The Internet’s Impact on Investment
With a wealth of information, online platforms, and real-time data at our fingertips, the landscape of investing has been fundamentally transformed
The Internet is a big deal. It changed how we do lots of things, like listening to music, watching movies, buying stuff, and talking to each other. It’s also made investing better for regular people.
Evolution of Communication
The Internet has made investing much easier. Before, if you wanted to learn about investing, you had to go to the library or ask companies for reports.
This could take a long time and cost money. But now, with the Internet, you can find information quickly.
You can get reports from the Securities and Exchange Commission (SEC) website as soon as they’re available. Big documents can be downloaded in seconds, and you can search for specific information. Companies also have web pages for investors where you can find reports and presentations.
Many websites have financial information that you can use to make decisions about investing. In the past, professional investors had an advantage because they could get reports and pay for expensive analysis.
But now, there are free websites and some that charge a small fee for specialised data, so anyone can access useful financial information.
Lower Fees
The Internet has also made investing cheaper for people. In the past, investors had to pay high fees to brokers, sometimes as much as 2.5% of the trade amount.
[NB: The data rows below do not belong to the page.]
-- ==== Sys2Proof/Laws/Operands.lean ====
section
/-! SUPPORT. The results of vector, predicate and scalar instructions, said once for each form (R62, R63, R107, R108, R137). -/

namespace Sys2Proof.Machine

open Sys2Proof

theorem mem_lanesOf {m : Mask} {l : Nat} : l ∈ lanesOf m ↔ l < 64 ∧ bitAt m l = true := by
  simp [lanesOf, allLanes, lanes, List.mem_filter, List.mem_range]

theorem lanesOf_lt {m : Mask} {l : Nat} (h : l ∈ lanesOf m) : l < 64 := (mem_lanesOf.1 h).1

/-! ### Values kept for siblings -/

/-- Only what siblings' clauses keep of overwritten values differs. -/
def OnlyOld (g h : Group) : Prop :=
  ∃ sp, h = { g with splits := sp } ∧ sp.map (fun p => { p with old := [] }) = g.splits.map fun p => { p with old := [] }

theorem OnlyOld.refl (g : Group) : OnlyOld g g := ⟨g.splits, rfl, rfl⟩

theorem OnlyOld.trans {g h k : Group} (h1 : OnlyOld g h) (h2 : OnlyOld h k) : OnlyOld g k := by
  obtain ⟨sp, rfl, e1⟩ := h1
  obtain ⟨sq, rfl, e2⟩ := h2
  exact ⟨sq, rfl, e2.trans e1⟩

theorem OnlyOld.keep (g : Group) (i k : Nat) (x : W64) : OnlyOld g (g.keep i k x) := by
  refine ⟨_, rfl, ?_⟩
  rw [List.map_map]
  apply List.map_congr_left; intro p _
  simp only [Function.comp_apply]
  split
  · rfl
  · split <;> rfl

theorem OnlyOld.foldl {α : Type} (f : Group → α → Group) (hf : ∀ g a, OnlyOld g (f g a)) :
    ∀ (l : List α) (g : Group), OnlyOld g (l.foldl f g)
  | [], g => .refl g
  | a :: l, g => (hf g a).trans (OnlyOld.foldl f hf l (f g a))

theorem OnlyOld.keepV (g : Group) (i d n : Nat) (m : Mask) : OnlyOld g (g.keepV i d n m) := by
  unfold Group.keepV
  split
  · exact .refl g
  · exact OnlyOld.foldl _ (fun g j => OnlyOld.foldl _ (fun g l => .keep g _ _ _) _ g) _ g

/-- Splits that differ in the kept values alone agree in every other field that is read. -/
theorem of_old {p q : Split} (h : ({ p with old := [] } : Split) = { q with old := [] }) :
    p.idx = q.idx ∧ p.mask = q.mask ∧ p.pc = q.pc ∧ p.left = q.left ∧ p.hdr = q.hdr ∧ p.sigb = q.sigb ∧ p.ir = q.ir ∧ p.sigp = q.sigp := by
  cases p; cases q; simp at h; simp [h]

theorem map_idx_of_old {a b : List Split} (h : a.map (fun p => { p with old := [] }) = b.map fun p => { p with old := [] }) :
    a.map (·.idx) = b.map (·.idx) := by
  have := congrArg (List.map (fun p : Split => p.idx)) h
  simpa [List.map_map, Function.comp_def] using this

theorem find_of_old {a b : List Split} (i : Nat) (h : a.map (fun p => { p with old := [] }) = b.map fun p => { p with old := [] }) :
    (a.find? (·.idx == i)).map (fun p => { p with old := [] }) = (b.find? (·.idx == i)).map fun p => { p with old := [] } := by
  induction a generalizing b with
  | nil => cases b with
    | nil => rfl
    | cons y b => simp at h
  | cons x a ih => cases b with
    | nil => simp at h
    | cons y b =>
      simp only [List.map_cons, List.cons.injEq] at h
      have hi : x.idx = y.idx := by
        have := congrArg (fun p : Split => p.idx) h.1
        exact this
      simp only [List.find?_cons, hi]
      cases hy : (y.idx == i) with
      | true => simpa using h.1
      | false => exact ih h.2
For example, they might have to pay 250 Pounds to trade 100 shares of a stock at 100 Pounds per share.
Now, with the Internet, you can find online brokers that charge as little as $10 for a common stock trade. Electronic networks on the Internet make trading faster, and while high-frequency traders have caused some controversy, they have also made it cheaper.
The difference between buying and selling prices, called the bid-ask spread, used to be bigger, but now it’s just a few pennies.
This used to be another way brokerage firms made money from investors, but the Internet has changed that.
Other Key Benefits
An academic study from the Wharton Business School in 2000 outlined three main benefits that the Internet brought to investing:
Transparency: The Internet allowed a broader range of investors to access and analyse information, enabling them to make their own decisions about how to value securities.
Differential Pricing: This refers to the decline of full-service brokers who used to charge high fees. The Internet reduced the costs associated with financial transactions, making it more affordable for investors.
Disintermediation: This term means that investors could skip traditional full-service brokers and advisors and instead obtain information and trade securities directly, thanks to the Internet.
Bottom Line
In summary, the Internet has empowered individuals by giving them more control over financial information and has greatly reduced costs for most participants in the financial market.